Method	PSNR ↑	SSIM ↑	LPIPS ↓	FID ↓	Runtime (ms)
PixelNeRF	23.17	0.800	0.165	58.3	450
SRN	22.89	0.780	0.178	62.1	380
Zero-1-to-3	25.43	0.840	0.142	45.7	320
One-2-3-45	26.91	0.860	0.128	38.2	280
MVDiff (Ours)	28.42	0.889	0.106	31.5	250

Installation

Prerequisites

Python 3.8+
CUDA 11.7+ (recommended)
16GB+ GPU memory (training)
8GB+ GPU memory (inference)

Quick Install

# Clone repository
git clone https://github.com/EmmanuelleB985/mvdiff.git
cd mvdiff

# Create virtual environment
python -m venv venv
source venv/bin/activate  # On Windows: venv\Scripts\activate

# Install dependencies
pip install -r requirements.txt

# Run tests to verify installation
pytest tests/

Docker Installation

# Build Docker image
docker build -t mvdiff:latest .

# Run container with GPU support
docker run --gpus all -it -p 7860:7860 mvdiff:latest

Development Installation

# Install in development mode with extras
pip install -e ".[dev,test,docs]"

# Install pre-commit hooks
pre-commit install

# Run code quality checks
make lint
make test

Gradio Web Interface

Launch our interactive web demo with a beautiful UI:

python -m mvdiff.app

Python API

from mvdiff import MVDiffPipeline

# Initialize pipeline
pipeline = MVDiffPipeline.from_pretrained("mvdiff/shapenet-base")

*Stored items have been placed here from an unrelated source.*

-- ==== Sys2Proof/Laws/Window.lean ====
section
/-! SUPPORT. The address map at the offsets of the operand and result words, and of the five control registers; what a
legal transaction of the host does. -/

namespace Sys2Proof.Machine

/-- The number of an operand register's window (20_memory.md R66). -/
def opPage : OpName → Nat
  | .a => 1
  | .b => 2
  | .c => 3

/-- The number of a result register's window (20_memory.md R66). -/
def resPage : ResName → Nat
  | .r0 => 4
  | .r1 => 5
  | .r2 => 6

theorem opOffset_toNat (r : OpName) (i : Nat) (hi : i < 64) : (opOffset r i).toNat = 0x100 * opPage r + 4 * i := by
  cases r <;> simp only [opOffset, opPage, BitVec.toNat_ofNat] <;> omega

theorem resOffset_toNat (r : ResName) (i : Nat) (hi : i < 64) : (resOffset r i).toNat = 0x100 * resPage r + 4 * i := by
  cases r <;> simp only [resOffset, resPage, BitVec.toNat_ofNat] <;> omega

/-- Word `i` of an operand register stands at its window's offset plus 4 * i (20_memory.md R66). -/
theorem locate_opOffset {nw i : Nat} (r : OpName) (hi : i < nw) (hn : nw ≤ 32) :
    locate nw (opOffset r i) = .op r i := by
  have h := opOffset_toNat r i (by omega)
  have h1 : (opOffset r i).toNat / 0x100 = opPage r := by omega
  have h2 : (opOffset r i).toNat % 0x100 / 4 = i := by omega
  rw [locate, h1, h2]
  cases r <;> simp [locateAt, opPage, Loc.opWord, hi]

/-- Word `i` of a result register stands at its window's offset plus 4 * i (20_memory.md R66). -/
theorem locate_resOffset {nw i : Nat} (r : ResName) (hi : i < 2 * nw) (hn : nw ≤ 32) :
    locate nw (resOffset r i) = .res r i := by
  have h := resOffset_toNat r i (by omega)
  have h1 : (resOffset r i).toNat / 0x100 = resPage r := by omega
  have h2 : (resOffset r i).toNat % 0x100 / 4 = i := by omega
  rw [locate, h1, h2]
  cases r <;> simp [locateAt, resPage, Loc.resWord, hi]

@[simp] theorem locate_id (nw : Nat) : locate nw 0#12 = .id := rfl
@[simp] theorem locate_cfg (nw : Nat) : locate nw 4#12 = .cfg := rfl
@[simp] theorem locate_ctrl (nw : Nat) : locate nw 8#12 = .ctrl := rfl
@[simp] theorem locate_status (nw : Nat) : locate nw 12#12 = .status := rfl
@[simp] theorem locate_cmd (nw : Nat) : locate nw 16#12 = .cmd := rfl

theorem locateAt_eq_op_iff {nw page k : Nat} {r : OpName} {i : Nat} :
    locateAt nw page k = .op r i ↔ page = opPage r ∧ k = i ∧ i < nw := by
  unfold locateAt
  split
  · split <;> cases r <;> simp [opPage]
  all_goals
    cases r <;> simp only [Loc.opWord, Loc.resWord, opPage] <;> (try split) <;> simp <;> rintro rfl <;>
      first | assumption | exact Nat.le_of_not_lt ‹_› | simp_all

/-- Exactly the words below NW of the three operand windows are operand words (20_memory.md R66, R67). -/
theorem locate_eq_op_iff {nw : Nat} {off : Offset} {r : OpName} {i : Nat} :
    locate nw off = .op r i ↔ off.toNat / 0x100 = opPage r ∧ off.toNat % 0x100 / 4 = i ∧ i < nw :=
  locateAt_eq_op_iff

theorem locateAt_control {nw page k : Nat} {l : Loc} (n : Nat) (hl : (l, n) ∈ [(Loc.ctrl, 2), (.status, 3), (.cmd, 4)])
    (h : locateAt nw page k = l) : page = 0 ∧ k = n := by
  simp only [List.mem_cons, Prod.mk.injEq, List.not_mem_nil, or_false] at hl
  unfold locateAt at h
  split at h
  · split at h <;> subst h <;> simp_all
  all_goals
    exfalso
    (try simp only [Loc.opWord, Loc.resWord] at h)
    (try split at h) <;> subst h <;> simp at hl

/-- An aligned offset at which CTRL, STATUS or CMD stands is that register's offset (20_memory.md R66). -/
theorem locate_control {nw : Nat} {off : Offset} {l : Loc} (n : Nat)
    (hl : (l, n) ∈ [(Loc.ctrl, 2), (.status, 3), (.cmd, 4)]) (ha : off.toNat % 4 = 0) (h : locate nw off = l) :
    off.toNat = 4 * n := by
  have := locateAt_control n hl h
  omega

theorem WellFormed.access_four {off : Offset} (h : off.toNat % 4 = 0) : WellFormed.access off 4 = true := by
  simp [WellFormed.access, h]

theorem WellFormed.access_iff {off : Offset} {size : Nat} :
    WellFormed.access off size = true ↔ size = 4 ∧ off.toNat % 4 = 0 := by
  simp [WellFormed.access]

/-- A legal read of the host. -/
theorem State.hostStep_rd {s : State} {off : Offset} {rest : List HostOp} (hf : s.hostFault = none)
    (hp : s.prog = .rd off 4 :: rest) (ha : off.toNat % 4 = 0) :
    s.hostStep = { s with seen := ⟨off, s.readWord off⟩ :: s.seen, prog := rest } := by
  simp [State.hostStep, hf, hp, State.transact, WellFormed.access_four ha, State.hostRead]

/-- A legal write of the host. -/
theorem State.hostStep_wr {s : State} {off : Offset} {w : Word} {rest : List HostOp} (hf : s.hostFault = none)
    (hp : s.prog = .wr off 4 w :: rest) (ha : off.toNat % 4 = 0) :
    s.hostStep = { s.writeWord off w with prog := rest } := by
  simp [State.hostStep, hf, hp, State.transact, WellFormed.access_four ha]

/-- A host stopped by a fault does nothing more. -/
theorem State.hostStep_stopped {s : State} (hf : s.hostFault ≠ none) : s.hostStep = s := by
  cases h : s.hostFault with
  | none => exact absurd h hf
  | some f => simp [State.hostStep, h]

end Sys2Proof.Machine
end

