/-! ### The descent -/

/-- The terms of a trace with unequal operands fall from the first on. -/
theorem isChain_orderedTrace (h : v < u) : (orderedTrace u v).IsChain (· > ·) := by
  induction u, v using trace_induction with
  | one u => simp
  | two u v hv hr => simpa [orderedTrace_of_mod_eq_zero hv hr] using h
  | cons u v hv hr ih =>
    have htail := ih (Nat.mod_lt u hv)
    rw [orderedTrace_of_mod_ne_zero hv hr]
    rw [orderedTrace_of_pos (Nat.pos_of_ne_zero hr)] at htail ⊢
    exact htail.cons_cons h

/-- The terms of every trace fall from the second on. -/
theorem isChain_tail_orderedTrace (u v : Nat) : (orderedTrace u v).tail.IsChain (· > ·) := by
  induction u, v using trace_induction with
  | one u => simp
  | two u v hv hr => simp [orderedTrace_of_mod_eq_zero hv hr]
  | cons u v hv hr => simpa [orderedTrace_of_mod_ne_zero hv hr] using isChain_orderedTrace (Nat.mod_lt u hv)

theorem isChain_tail_trace (x y : Nat) : (trace x y).1.tail.IsChain (· > ·) := by
  unfold trace
  split <;> exact isChain_tail_orderedTrace _ _

/-- Settles O32. -/
theorem traceEndsInTheGcd : Obligations.TraceEndsInTheGcd := by
  intro x y
  refine ⟨lastTerm_trace x y, by simp [Nat.gcd_eq_zero_iff], fun i hi hlen => ?_⟩
  obtain ⟨k, rfl⟩ : ∃ k, i = k + 2 := ⟨i - 2, by omega⟩
  have hfall := List.isChain_iff_getElem.mp (isChain_tail_trace x y) k (by simp; omega)
  change List.getD _ (k + 2) 0 < List.getD _ (k + 1) 0
  rw [List.getD_eq_getElem _ _ hlen, List.getD_eq_getElem _ _ (Nat.lt_of_succ_lt hlen)]
  simpa using hfall

/-! ### The length -/

/-- Lamé: the operands are at least the Fibonacci numbers of the trace's length. -/
theorem fib_length_orderedTrace_le (h : v < u) :
    Nat.fib ((orderedTrace u v).length + 1) ≤ u ∧ (0 < v → Nat.fib (orderedTrace u v).length ≤ v) := by
  induction u, v using trace_induction with
  | one u => exact ⟨h, fun h0 => absurd h0 (lt_irrefl 0)⟩
  | two u v hv hr =>
    rw [orderedTrace_of_mod_eq_zero hv hr]
    exact ⟨Nat.succ_le_of_lt (lt_of_le_of_lt hv h), fun _ => hv⟩
  | cons u v hv hr ih =>
    obtain ⟨hfirst, hsecond⟩ := ih (Nat.mod_lt u hv)
    have hsum : v + u % v ≤ u := by
      have := Nat.div_add_mod u v
      have := Nat.le_mul_of_pos_right v (Nat.div_pos h.le hv)
      omega
    rw [orderedTrace_of_mod_ne_zero hv hr, List.length_cons, Nat.fib_add_two]
    exact ⟨by have := hsecond (Nat.pos_of_ne_zero hr); omega, fun _ => hfirst⟩

theorem four_mul_fib_le (m : Nat) : 4 * Nat.fib (m + 2) ≤ Nat.fib (m + 5) := by
  have hmono : Nat.fib m ≤ Nat.fib (m + 1) := Nat.fib_le_fib_succ
  simp only [Nat.fib_add_two]
  omega

/-- Three steps along the Fibonacci numbers outgrow two doublings. -/
theorem two_pow_le_fib : ∀ n : Nat, 2 ^ n ≤ Nat.fib (3 * n / 2 + 4)
  | 0 => by decide
  | 1 => by decide
  | n + 2 => by
    have ih := two_pow_le_fib n
    have hgrow : 4 * Nat.fib (3 * n / 2 + 4) ≤ Nat.fib (3 * n / 2 + 7) := four_mul_fib_le (3 * n / 2 + 2)
    rw [show 3 * (n + 2) / 2 + 4 = 3 * n / 2 + 7 by omega, pow_add]
    omega

theorem length_orderedTrace_le {n : Nat} (h : v ≤ u) (hu : u < 2 ^ n) :
    (orderedTrace u v).length ≤ 3 * n / 2 + 2 := by
  obtain hlt | rfl := h.lt_or_eq
  · have hfib := (fib_length_orderedTrace_le hlt).1.trans_lt (hu.trans_le (two_pow_le_fib n))
    have := Nat.fib_mono.reflect_lt hfib
    omega
  · obtain rfl | hv := Nat.eq_zero_or_pos v
    · simp
    · simp [orderedTrace_of_mod_eq_zero hv (Nat.mod_self v)]

/-- Settles O33. -/
theorem traceLengthIsBounded : Obligations.TraceLengthIsBounded := by
  intro n x y hx hy
  obtain h | h := lt_or_ge x y
  · rw [trace_of_lt h]
    exact length_orderedTrace_le h.le hy
  · rw [trace_of_le h]
    exact length_orderedTrace_le h hx

end Sys2Proof.Machine
end

section
/-! The Bézout coefficients: the pair that the walk back through the trace gives for the gcd, when bezout answers a pair
and which (41_euclid.md R133 to R136, R139), and how large it is (R137). -/

namespace Sys2Proof.Machine

variable {u v x y : Nat} {t a b : Int}

/-! ### The pair of an ordered trace -/

/-- The last step of the walk back is the one at the front of the trace. -/
theorem backSub_append (l : List Nat) (tn ti tp : Nat) (p : Int × Int) :
    backSub (l ++ [tn, ti, tp]) p =
      ((backSub (l ++ [tn, ti]) p).2,
        (backSub (l ++ [tn, ti]) p).1 - (backSub (l ++ [tn, ti]) p).2 * (((tp : Int) - tn) / ti)) := by
  induction l generalizing p with
  | nil => rfl
  | cons c l ih =>
    match l with
    | [] => rfl
    | [_] => rfl
    | _ :: _ :: _ => exact ih _

/-- One term in front of a trace is one step of the walk back. -/
theorem gcdPair_cons (tp ti tn : Nat) (l : List Nat) :
    gcdPair (tp :: ti :: tn :: l) =
      ((gcdPair (ti :: tn :: l)).2,
        (gcdPair (ti :: tn :: l)).1 - (gcdPair (ti :: tn :: l)).2 * (((tp : Int) - tn) / ti)) := by
  have h := backSub_append l.reverse tn ti tp (0, 1)
  simpa [gcdPair] using h

@[simp] theorem gcdPair_singleton (u : Nat) : gcdPair [u] = (1, 0) := rfl

theorem gcdPair_orderedTrace_of_mod_eq_zero (hv : 0 < v) (hr : u % v = 0) :
    gcdPair (orderedTrace u v) = (0, 1) := by
  rw [orderedTrace_of_mod_eq_zero hv hr]
  rfl

theorem natCast_sub_mod (u v : Nat) : (u : Int) - (u % v : Nat) = v * (u / v : Nat) := by
  rw [sub_eq_iff_eq_add]
  exact_mod_cast (Nat.div_add_mod u v).symm

/-- R134: the quotient of a step back is that of the two terms in front. -/
theorem gcdPair_orderedTrace_of_mod_ne_zero (hv : 0 < v) (hr : u % v ≠ 0) :
    gcdPair (orderedTrace u v) =
      ((gcdPair (orderedTrace v (u % v))).2,
        (gcdPair (orderedTrace v (u % v))).1 - (gcdPair (orderedTrace v (u % v))).2 * ((u / v : Nat) : Int)) := by
  have hquot : ((u : Int) - (u % v : Nat)) / v = (u / v : Nat) := by
    rw [natCast_sub_mod, Int.mul_ediv_cancel_left _ (by omega)]
  rw [orderedTrace_of_mod_ne_zero hv hr, orderedTrace_of_pos (Nat.pos_of_ne_zero hr), gcdPair_cons, hquot]

/-- Every step back keeps the gcd a combination of the two terms in front. -/
theorem gcdPair_orderedTrace_solves (u v : Nat) :
    (gcdPair (orderedTrace u v)).1 * u + (gcdPair (orderedTrace u v)).2 * v = (Nat.gcd u v : Int) := by
  induction u, v using trace_induction with
  | one u => simp
  | two u v hv hr =>
    simp [gcdPair_orderedTrace_of_mod_eq_zero hv hr, Nat.gcd_eq_right (Nat.dvd_of_mod_eq_zero hr)]
  | cons u v hv hr ih =>
    rw [gcdPair_orderedTrace_of_mod_ne_zero hv hr, ← gcd_mod_self, ← ih]
    linear_combination (gcdPair (orderedTrace v (u % v))).2 * natCast_sub_mod u v

/-- The first coefficient is at most the second operand and the second at most the first, both counted in gcds; the gcd
itself stands for an operand that is 0. -/
theorem gcdPair_orderedTrace_le (u v : Nat) :
    (gcdPair (orderedTrace u v)).1.natAbs * Nat.gcd u v ≤ max (Nat.gcd u v) v ∧
      (gcdPair (orderedTrace u v)).2.natAbs * Nat.gcd u v ≤ max (Nat.gcd u v) u := by
  induction u, v using trace_induction with
  | one u => simp
  | two u v hv hr => simp [gcdPair_orderedTrace_of_mod_eq_zero hv hr]
  | cons u v hv hr ih =>
    rw [gcdPair_orderedTrace_of_mod_ne_zero hv hr, ← gcd_mod_self]
    generalize gcdPair (orderedTrace v (u % v)) = p at ih ⊢
    obtain ⟨hfirst, hsecond⟩ := ih
    refine ⟨hsecond, le_max_of_le_right ?_⟩
    rw [max_eq_right (Nat.gcd_le_right _ (Nat.pos_of_ne_zero hr))] at hfirst
    rw [max_eq_right (Nat.gcd_le_left _ hv)] at hsecond
    calc (p.1 - p.2 * (u / v : Nat)).natAbs * Nat.gcd v (u % v)
        ≤ (p.1.natAbs + p.2.natAbs * (u / v)) * Nat.gcd v (u % v) := by
          gcongr
          exact (Int.natAbs_sub_le _ _).trans_eq (by rw [Int.natAbs_mul, Int.natAbs_natCast])
      _ = p.1.natAbs * Nat.gcd v (u % v) + p.2.natAbs * Nat.gcd v (u % v) * (u / v) := by ring
      _ ≤ u % v + v * (u / v) := by gcongr
      _ = u := Nat.mod_add_div u v

/-! ### The pair of any operands -/

/-- The pair (a, b) with gcd(x, y) = a * x + b * y that bezout scales: that of the trace, swapped back when the operands
were out of order (41_euclid.md R133). -/
def bezoutPair (x y : Nat) : Int × Int :=
  if x < y then (gcdPair (orderedTrace y x)).swap else gcdPair (orderedTrace x y)

theorem bezoutPair_of_le (h : y ≤ x) : bezoutPair x y = gcdPair (orderedTrace x y) := if_neg h.not_gt

theorem bezoutPair_of_lt (h : x < y) : bezoutPair x y = (bezoutPair y x).swap := by
  rw [bezoutPair_of_le h.le, bezoutPair, if_pos h]

/-- bezout answers exactly the targets that the gcd divides, 0 alone when both operands are 0. -/
theorem bezout_eq (x y : Nat) (t : Int) :
    bezout x y t =
      if (Nat.gcd x y : Int) ∣ t then
        some ((bezoutPair x y).1 * (t / Nat.gcd x y), (bezoutPair x y).2 * (t / Nat.gcd x y))
      else none := by
  obtain hg | hg := Nat.eq_zero_or_pos (Nat.gcd x y)
  · obtain ⟨rfl, rfl⟩ := Nat.gcd_eq_zero_iff.mp hg
    simp [bezout]
  · have hg' : (Nat.gcd x y : Int) ≠ 0 := by exact_mod_cast hg.ne'
    have hdvd : t % Nat.gcd x y ≠ 0 ↔ ¬(Nat.gcd x y : Int) ∣ t := by rw [Int.dvd_iff_emod_eq_zero]
    simp only [bezout, lastTerm_trace, if_neg hg', hdvd, ite_not, bezoutPair]
    obtain h | h := lt_or_ge x y
    · simp [trace_of_lt h, h]
    · simp [trace_of_le h, h.not_gt]

theorem bezout_of_dvd (h : (Nat.gcd x y : Int) ∣ t) :
    bezout x y t = some ((bezoutPair x y).1 * (t / Nat.gcd x y), (bezoutPair x y).2 * (t / Nat.gcd x y)) := by
  rw [bezout_eq, if_pos h]

theorem bezout_eq_none_iff : bezout x y t = none ↔ ¬(Nat.gcd x y : Int) ∣ t := by
  rw [bezout_eq]
  split <;> simp_all

theorem bezout_eq_some_iff :
    bezout x y t = some (a, b) ↔
      (Nat.gcd x y : Int) ∣ t ∧ (bezoutPair x y).1 * (t / Nat.gcd x y) = a ∧
        (bezoutPair x y).2 * (t / Nat.gcd x y) = b := by
  rw [bezout_eq]
  split <;> simp_all

theorem bezoutPair_solves (x y : Nat) : (bezoutPair x y).1 * x + (bezoutPair x y).2 * y = (Nat.gcd x y : Int) := by
  obtain h | h := lt_or_ge x y
  · rw [bezoutPair_of_lt h, bezoutPair_of_le h.le, Nat.gcd_comm, ← gcdPair_orderedTrace_solves y x]
    exact add_comm _ _
  · rw [bezoutPair_of_le h, gcdPair_orderedTrace_solves]

theorem bezoutPair_le (x y : Nat) :
    (bezoutPair x y).1.natAbs * Nat.gcd x y ≤ max (Nat.gcd x y) y ∧
      (bezoutPair x y).2.natAbs * Nat.gcd x y ≤ max (Nat.gcd x y) x := by
  obtain h | h := lt_or_ge x y
  · rw [bezoutPair_of_lt h, bezoutPair_of_le h.le, Nat.gcd_comm]
    exact (gcdPair_orderedTrace_le y x).symm
  · rw [bezoutPair_of_le h]
    exact gcdPair_orderedTrace_le x y
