/-- FETCH_COMPLETION: the read ends, the reply gives the length, the serial and the bytes of the image by its page list. Under the
discard mark the reply is dropped and the hold ends. That it changes nothing at a port without a fetch in flight, and while a
device reset is held, is the model's (log entries 9 and 5). -/
def Obligations.FetchCompletion : Prop :=
  (∀ (p : Port) (s : State), s.resetHeld ≠ none ∨ (s.port p).operation = none ∨
      (∃ tag dr take block data, (s.port p).operation = some ⟨tag, dr, .program take block data⟩) →
    exec (.fetchCompletion p) s = .next s.driveAttn) ∧
  ∀ (p : Port) (tag : Byte) (dr st : Bool) (slot off len : Nat) (s : State) (h : Hold) (set : PublishedSet) (im : Image),
    s.resetHeld = none → (s.port p).operation = some ⟨tag, dr, .fetch slot st⟩ →
    Tab.look s.holdTable.holds slot = some h → h.read = some (off, len) →
    Tab.look s.rendMem.sets h.chapter.key = some set → set.image? h.rendition = some im →
    ((s.port p).discardMark = false →
      exec (.fetchCompletion p) s = .next (({ s with
        holdTable := { s.holdTable with holds := Tab.put s.holdTable.holds slot { h with read := none } } }
          : State).changePort p (fun q => { q with
          state := .replyReady, operation := none,
          reply := some ⟨.ok, tag, { stale := st, discardReset := dr }, le 2 len ++ (le 2 h.serial ++
            (List.range len).map (fun j => match im.pages[(off + j) / 4096]? with
              | none => 0#8
              | some g => Memory.read s.rendMem.mem (g * 4096 + (off + j) % 4096)))⟩ })).driveAttn) ∧
    ((s.port p).discardMark = true → Memory.wf s.rendMem.mem = true →
      ∃ t, holdEnded s slot h t ∧ exec (.fetchCompletion p) s = .next (t.changePort p (fun q => { q with
        state := .idle, operation := none, discardMark := false })).driveAttn)

/-- CLOSE-READ: the hold ends, with the commit that it alone held back. HOLD_CLOCK_STEP: every hold with no read in flight counts down by
one, and no other. HOLD_EXPIRY: the hold in the lowest slot that stands at 0 with no read in flight ends, after its entry has joined
its owner's HOLD_EXPIRED list. That HOLD_EXPIRY with none such changes nothing, that each one ends one hold, and that the clock
leaves a hold at 0 at 0 is the model's choice (log entry 9). -/
def Obligations.HoldsEnd : Prop :=
  (∀ (p : Port) (tag : Byte) (th slot : Nat) (s : State) (t : Title) (h : Hold), s.listens p → s.allows p .read →
      s.title? th = some t → 1 ≤ slot → slot ≤ 16 → Tab.look s.holdTable.holds slot = some h → h.owner = p →
      h.chapter.title = th → Memory.wf s.rendMem.mem = true →
      ∃ u, holdEnded s slot h u ∧
        exec (.closeRead p tag th slot (s.holdTable.gens.getD (slot - 1) 0)) s =
          .next (u.answered p tag 2 (s.marked p) { status := .ok })) ∧
  (∀ (s : State), s.resetHeld = none →
      exec .holdClockStep s = .next ({ s with holdTable := { s.holdTable with
        holds := s.holdTable.holds.map (fun e =>
          if e.2.read = none then (e.1, { e.2 with remaining := e.2.remaining - 1 }) else e) } } : State).driveAttn ∧
      ((∀ e ∈ s.holdTable.holds, e.2.remaining ≠ 0 ∨ e.2.read ≠ none) → exec .holdExpiry s = .next s.driveAttn) ∧
      (∀ slot h, Tab.wf s.holdTable.holds = true → Memory.wf s.rendMem.mem = true →
        Tab.look s.holdTable.holds slot = some h → h.remaining = 0 → h.read = none →
        (∀ j x, j < slot → Tab.look s.holdTable.holds j = some x → x.remaining ≠ 0 ∨ x.read ≠ none) →
        ∃ u, holdEnded (s.changePort h.owner (fun q => { q with
            lists := q.lists.postExpired slot (s.holdTable.gens.getD (slot - 1) 0) h.chapter h.rendition })) slot h u ∧
          exec .holdExpiry s = .next u.driveAttn))

/-! ### Notices -/

/-- POP-NOTICE: the head of the list that the code names leaves it and is returned with the five numbers; EMPTY, or RANGE above 4.
SET-NOTICE-MASK: the set becomes the mask at once, and ATTN follows it; RANGE for a set that names a code above 4. That the EMPTY
reply is the five numbers with no list code is the model's inference (log entry 6). -/
def Obligations.NoticeRequests : Prop :=
  (∀ (p : Port) (tag : Byte) (s : State), s.listens p → s.allows p .query →
     let ls := (s.port p).lists
     let gives := fun (code : Nat) (entry : List Byte) (l : NoticeLists) => exec (.popNotice p tag code) s =
       .next ((s.changePort p (fun q => { q with lists := l })).answered p tag 1 (s.marked p)
         { status := .ok, results := BitVec.ofNat 8 code :: (entry ++ (le 2 l.done.length ++ (le 2 l.failed.length ++
           (le 2 l.starved.length ++ (le 2 l.restored.length ++ le 1 l.expired.length))))) })
     let empty := fun (code : Nat) => exec (.popNotice p tag code) s = .next (s.answered p tag 1 (s.marked p)
         { status := .ok, flags := { empty := true }, results := le 2 ls.done.length ++ (le 2 ls.failed.length ++
           (le 2 ls.starved.length ++ (le 2 ls.restored.length ++ le 1 ls.expired.length))) })
     (∀ code, 4 < code → exec (.popNotice p tag code) s = .next (s.answered p tag 1 (s.marked p) { status := .range })) ∧
     (match ls.done with
       | [] => empty 0
       | e :: rest => gives 0 ([BitVec.ofNat 8 e.chapter.title, BitVec.ofNat 8 e.chapter.index] ++ le 2 e.serial)
           { ls with done := rest }) ∧
     (match ls.failed with
       | [] => empty 1
       | e :: rest => gives 1 [BitVec.ofNat 8 e.chapter.title, BitVec.ofNat 8 e.chapter.index,
           match e.cause with | .takeFault => 0#8 | .noSpace => 1#8] { ls with failed := rest }) ∧
     (match ls.starved with
       | [] => empty 2
       | e :: rest => gives 2 ([BitVec.ofNat 8 e.chapter.title, BitVec.ofNat 8 e.chapter.index, BitVec.ofNat 8 e.rendition] ++
           le 4 e.frame) { ls with starved := rest }) ∧
     (match ls.restored with
       | [] => empty 3
       | e :: rest => gives 3 ([BitVec.ofNat 8 e.chapter.title, BitVec.ofNat 8 e.chapter.index, BitVec.ofNat 8 e.rendition] ++
           (le 4 e.frame ++ [if e.ended then 1#8 else 0#8])) { ls with restored := rest }) ∧
     (match ls.expired with
       | [] => empty 4
       | e :: rest => gives 4 [BitVec.ofNat 8 e.slot, BitVec.ofNat 8 e.generation, BitVec.ofNat 8 e.chapter.title,
           BitVec.ofNat 8 e.chapter.index, BitVec.ofNat 8 e.rendition] { ls with expired := rest })) ∧
  (∀ (p : Port) (tag m : Byte) (s : State), s.listens p → s.allows p .query →
     let ls := (s.port p).lists
     (32 ≤ m.toNat → exec (.setNoticeMask p tag m) s = .next (s.answered p tag 1 (s.marked p) { status := .range })) ∧
     (m.toNat < 32 → exec (.setNoticeMask p tag m) s = .next ((s.changePort p (fun q => { q with
         mask := ⟨m.getLsbD 0, m.getLsbD 1, m.getLsbD 2, m.getLsbD 3, m.getLsbD 4⟩ })).answered p tag 1 (s.marked p)
       { status := .ok, results := m :: (le 2 ls.done.length ++ (le 2 ls.failed.length ++ (le 2 ls.starved.length ++
         (le 2 ls.restored.length ++ le 1 ls.expired.length)))) })))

# Generate multi-view images
views = pipeline(
    image="path/to/image.jpg",
    num_views=16,
    num_inference_steps=50,
    guidance_scale=3.0
)

# Reconstruct 3D
mesh = pipeline.reconstruct_3d(views, method="mvs")
mesh.export("output.obj")

Training

Data Preparation

First, download the datasets:

ShapeNet (requires registration at shapenet.org)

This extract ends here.